In order to explain symbols, I must first explain datatypes.

Datatypes

Do you know the difference between datatypes?

Primitives

There’s a string (e.g., "Lorem ipsum dolor"), which is a set of characters (chars). There are various numbers ranging from an integer (e.g., 1 but not 1.4), a double (a really large integer), a float (e.g., 1.4 or 1.0), and any of those can be signed (including negative numbers) or unsigned (absolute values, positive numbers only). There are super simple concepts like booleans, which can be exactly “yes” or “no”.

Why are there all these variations? Isn’t it all just text? Think about this:

Binary

A computer thinks in binary, ones and zeros. Binary can represent any number, such as 000000 represents zero and 000001 represents one, as one might imagine. The tricky part is 000010 represents two. How’s that? Let’s continue.

  • 000011 → three
  • 000100 → four
  • 000101 → five
  • 000110 → six
  • 000111 → seven
  • 001000 → eight

Get the idea? If we continue with this pattern, we’ll see that we eventually hit 111111 (sixty-three), but that’s not the last number there exists, is it? We need another digit to hold a zero or one and it represents all the way up to one-hundred twenty-seven. Wow, that’s quite a jump, right? How does all of this have anything to do with data types?

Datatypes in binary

A computer has to store a representation of data in memory. But wait, didn’t we just cover that a computer thinks in binary? Well that’s still true. We have to come up with a shorthand for storing things like 1.3 in binary.

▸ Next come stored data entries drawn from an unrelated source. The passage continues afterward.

-- ==== Sys2Proof/Machine/Intake.lean ====
section
/-!
DEFINITION. Consumption of descriptors, their checks, and the beginning of an opcode (R45 to R48, R53, R55, R58, R60).
-/
namespace Sys2Proof.Machine
open Sys2Proof

/-! ### Opcodes (Table HST-4) -/

namespace Op
def nop : Nat := 0x00
def chunk : Nat := 0x01
def chunkTriggered : Nat := 0x02
def jobLoad : Nat := 0x10
def jobUnload : Nat := 0x11
def streamRetire : Nat := 0x12
def streamSwap : Nat := 0x13
def streamSwapForced : Nat := 0x14
def cancel : Nat := 0x15
def jobRestart : Nat := 0x16
def tableWrite : Nat := 0x20
def planRequest : Nat := 0x21
def powerState : Nat := 0x30
def powerPolicy : Nat := 0x31
def updateHeader : Nat := 0x40
def updateBody : Nat := 0x41
def updateCommit : Nat := 0x42
end Op

/-- The opcodes of Table HST-4. -/
def knownOps : List Nat :=
  [Op.nop, Op.chunk, Op.chunkTriggered, Op.jobLoad, Op.jobUnload, Op.streamRetire, Op.streamSwap, Op.streamSwapForced,
    Op.cancel, Op.jobRestart, Op.tableWrite, Op.planRequest, Op.powerState, Op.powerPolicy, Op.updateHeader, Op.updateBody,
    Op.updateCommit]

/-- Byte `i` onwards of ARGS, `n` bytes, counted in the descriptor. -/
def arg (d : Desc) (i n : Nat) : Nat := descField d i n

/-- Bits of ARGS that must be zero are zero: bytes `i` to `i + n - 1`. -/
def argsZero (d : Desc) (i n : Nat) : Bool := descField d i n == 0

/-- Opcodes that recovery accepts (R465). -/
def recoveryOps : List Nat := [Op.nop, Op.updateHeader, Op.updateBody, Op.updateCommit]

/-- DETAIL of a descriptor that breaks a rule common to all opcodes (R46, R47, R153, R465). Where it breaks several, the first of opcode,
address, length, job and ring is reported: the spec gives no order (DESIGN CHOICE, log 70). -/
def formatError (c : Consumed) (s : State) : Option Nat :=
  let d := c.desc
  let op := fld d 0 8
  if s.upd.recovery && !(recoveryOps.contains op) then some 0x011D
  else if !(knownOps.contains op) then some 0x0101
  else if !(addrValid d (inAddr d) (inLen d) true s) || !(addrValid d (outAddr d) (outLen d) false s) then some 0x0102
  else if spaceOf (outAddr d) == 2 && decide (2 ^ 20 < outLen d) then some 0x0105
  else if isStreamOp op then
    match mapGet s.streams (fld d 16 8) with
    | none => some 0x0104
    | some x => if x.job ≠ fld d 24 5 then some 0x0103 else if x.sq ≠ c.sq then some 0x0104 else none
  else none

/-! ### Beginning an opcode -/

/-- A descriptor marked as begun. -/
def markStarted (id : Nat) (s : State) : State :=
  setConsumed (listUpdate s.host.consumed (fun c => c.id == id) fun c => { c with started := true }) s

/-- An earlier descriptor of the same stream has not begun: work on a stream goes on in the order of consumption (R53, Table JOB-4). -/
def behindEarlier (c : Consumed) (s : State) : Bool :=
  isQueueOp (fld c.desc 0 8) && s.host.consumed.any fun e =>
    decide (e.id < c.id) && isQueueOp (fld e.desc 0 8) && fld e.desc 16 8 == fld c.desc 16 8 && !e.started
      && !(s.host.decided.any fun p => p.1 == e.id) && (formatError e s).isNone

/-- The consumed descriptor of an opcode that can begin now (R45, R53, R58). -/
def canBegin (id op : Nat) (s : State) : Option Consumed :=
  if !(running s) then none
  else match consumedById id s with
    | none => none
    | some c =>
      if fld c.desc 0 8 = op && !c.started && fenceOpen c s && !(behindEarlier c s) && !(s.host.decided.any fun p => p.1 == id)
        && (isQueueOp op || roomFor (boundCq c.sq s) s) then some c
      else none

/-- DETAIL of an opcode that is unknown, or that recovery does not accept (R47, R465). -/
def badOp (c : Consumed) (s : State) : Option Nat :=
  if s.upd.recovery && !(recoveryOps.contains (fld c.desc 0 8)) then some 0x011D
  else if knownOps.contains (fld c.desc 0 8) then none
  else some 0x0101

/-- A descriptor of an opcode that is unknown, or that recovery does not accept, completes once its FENCE lets it (R45, R47, R465). -/
def refuseUnknown (c : Consumed) (s : State) : State :=
  match badOp c s with
  | some e => if fenceOpen c s && !(s.host.decided.any fun p => p.1 == c.id) then refuseFormat c e 0 s else s
  | none => s

/-- Such descriptors that have waited for their FENCE complete, in consumption order. -/
def refuseFenced (s : State) : State := forEach s.host.consumed (fun c s => match consumedById c.id s with
    | some k => refuseUnknown k s
    | none => s) s

/-- An opcode begun: malformed descriptors complete as REFUSED_FORMAT, and the others take the opcode's effect (R60). -/
def begin' (id op : Nat) (f : Consumed → State → State) (s : State) : Host.Outcome State Fault Refusal :=
  match canBegin id op s with
  | none => .next s
  | some c =>
    match formatError c s with
    | some e => .next (refuseFenced (refuseFormat c e 0 s))
    | none => .next (refuseFenced (f c (markStarted id s)))

/-- A descriptor completed as DONE. -/
def done (c : Consumed) (aux : Nat) (s : State) : State := completeOrWait c (plainFacts Status.done 0 aux) s

/-- NOP completes as DONE (R47). -/
def execNop (id : Nat) (s : State) : Host.Outcome State Fault Refusal := begin' id Op.nop (fun c s => done c 0 s) s

/-! ### Consumption (R36, R44, R55, R63, R299) -/

/-- A ring whose last consumed descriptor is a PLAN_REQUEST that waits in descriptor intake, the planner's queue being full
(R299). -/
def intakeHeld (sq : Nat) (s : State) : Bool :=
  decide (64 ≤ s.plan.queue.length)
    && s.host.consumed.any fun c => c.sq == sq && fld c.desc 0 8 == Op.planRequest && !c.started

/-- The next unread descriptor of a ring in the push buffer, and its message (R63). -/
def pushedDesc (sq : Nat) (s : State) : Option (Nat × Desc) :=
  match s.host.push.find? fun m => m.sq == sq && decide (0 < m.unread) with
  | none => none
  | some m => (m.descs[m.descs.length - m.unread]?).map fun d => (m.id, d)

/-- A descriptor enters the module: the head passes it, and it has a consumption number. An unknown opcode completes at once
(R47), and so does one that recovery does not accept (R465), unless its FENCE keeps it waiting (R45). -/
def consume (sq : Nat) (msg : Option Nat) (d : Desc) (s : State) : State :=
  let c : Consumed := { id := s.host.nextId, sq := sq, desc := d, msg := msg, started := false, orphan := false }
  let q := sqOf sq s
  let s := setSq sq { q with head := q.head + 1 } s
  let s := { s with host := { s.host with consumed := s.host.consumed ++ [c], nextId := s.host.nextId + 1 } }
  refuseUnknown c s

/-- A consumed POWER_STATE takes MGMT and the attachment domain out of on (R370). -/
def takesAttachment (c : Consumed) (s : State) : Bool :=
  fld c.desc 0 8 == Op.powerState && decide (arg c.desc 48 1 < 2)
    && bitsAt (arg c.desc 40 8) (Dom.mgmt - 1) 1 == 1
    && bitsAt (arg c.desc 40 8) ((if usbAttached s then Dom.usb else Dom.pcie) - 1) 1 == 1

/-- No descriptor is consumed from the consumption of such a command on (R370). -/
def intakeClosed (s : State) : Bool := s.power.closing || s.host.consumed.any fun c => takesAttachment c s

/-- A ring has a descriptor to consume (R36), and no command is taking the attachment down (R370). Recovery serves SQ0 only (R465). -/
def hasWork (sq : Nat) (s : State) : Bool :=
  (!s.upd.recovery || sq == 0) && ringState 0 sq s == 1 && (sqOf sq s).head != (sqOf sq s).tail && !(intakeHeld sq s) && !(intakeClosed s)

/-- Submission rings with descriptors to consume, in ring order. -/
def pendingRings (s : State) : List Nat := (s.host.sqs.map fun p => p.1).filter fun q => hasWork q s

/-- The ring that is served next while more than 256 are pending: round robin, 8 descriptors a turn (R44). -/
def turnRing (s : State) : Option Nat :=
  let l := pendingRings s
  if l.contains s.host.turn.1 && decide (s.host.turn.2 < 8) then some s.host.turn.1
  else (l.find? fun q => decide (s.host.turn.1 < q)).orElse fun _ => l.head?

/-- A ring may be served now: any while at most 256 are pending, else the one whose turn it is (R44). -/
def servedNow (sq : Nat) (s : State) : Bool := decide ((pendingRings s).length ≤ 256) || turnRing s == some sq

/-- A descriptor of a ring has been taken in its turn. -/
def takeTurn (sq : Nat) (s : State) : State :=
  let n := if s.host.turn.1 = sq ∧ s.host.turn.2 < 8 then s.host.turn.2 + 1 else 1
  { s with host := { s.host with turn := (sq, n) } }

/-- The space of a pushed descriptor released when it is consumed (R63). -/
def unpush (m : Nat) (s : State) : State :=
  setPush (listUpdate s.host.push (fun x => x.id == m) fun x => { x with unread := x.unread - 1 }) s

/-- The next descriptor of a ring read: from host memory, where the read may fail and stop the ring (R55, R60), or from the push
buffer over USB. -/
def readDescriptor (sq : Nat) (data : Option Desc) (s : State) : State :=
  if usbAttached s then
    match pushedDesc sq s with
    | some (m, d) => unpush m (consume sq (some m) d s)
    | none => s
  else
    match data with
    | some d => consume sq none d s
    | none => stopRing sq 0x0004 (hostError Fld.hostErrStatusDescFetch 0x0002 Status.hostFault sq s)

/-- DESCRIPTOR_READ (R44, R55). -/
def execDescriptorRead (sq : Fin 4096) (data : Option Desc) (s : State) : Host.Outcome State Fault Refusal :=
  .next (onlyIf (running s && hasWork sq.val s && servedNow sq.val s) (fun s => readDescriptor sq.val data (takeTurn sq.val s)) s)

end Sys2Proof.Machine
end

Let’s tear this apart. This is a float datatype. We have to come up with some shorthand for noting what is before the decimal point and what is after. How about we say the first four digits are the number before the decimal point and the last four are the number after. We can extend this beyond eight digits later.

In this case the binary representation of 1.3 might be 00010011. What’s the difference between this and the integer 19? Both are represented by the same binary, right? We’ll need to come up with some universal shorthand to note the difference.

In an integer, we know the same value 010011 (19) might also be positive or negative. This is called a “signed” integer. Other numeric datatypes can be signed as well, but we’ll keep it simple with integers for now. We’ll keep our shorthand of splitting up the digits, but whether it’s positive or negative is just 2 choices. We can probably keep to the first digit where 1 means negative and 0 means positive. Therefore 19 means 0010011 and -19 means 1010011.

Data headers

We have all these shorthand tricks we have to remember, but at the end of the day it’s just 1’s and 0’s. How will we differentiate between an unsigned 19 and 1.3 from before? Let’s come up with one, universal shorthand to determine which data type we will be storing for the next few digits. Three digits should cover it for now. We’ll remember some datatypes by this mapping for now:

  • 001 → char
  • 010 → unsigned integer
  • 011 → signed integer
  • 100 → float
  • 110 → double
  • 111 → boolean

To integrate this we’ll tack this onto the starting of each value and just remember to interpret the first 3 digits as the datatype indicators.

Data maximums/minimums

In order to have all of these shorthands, we have to agree on the next X number of digits which will signify the value of the datatype. A boolean, true and false, only needs one digit (plus the header) while an unsigned integer can only count between 0 and 127 with 3 digits, which might not be enough for fun things like counting the number of seats in a stadium.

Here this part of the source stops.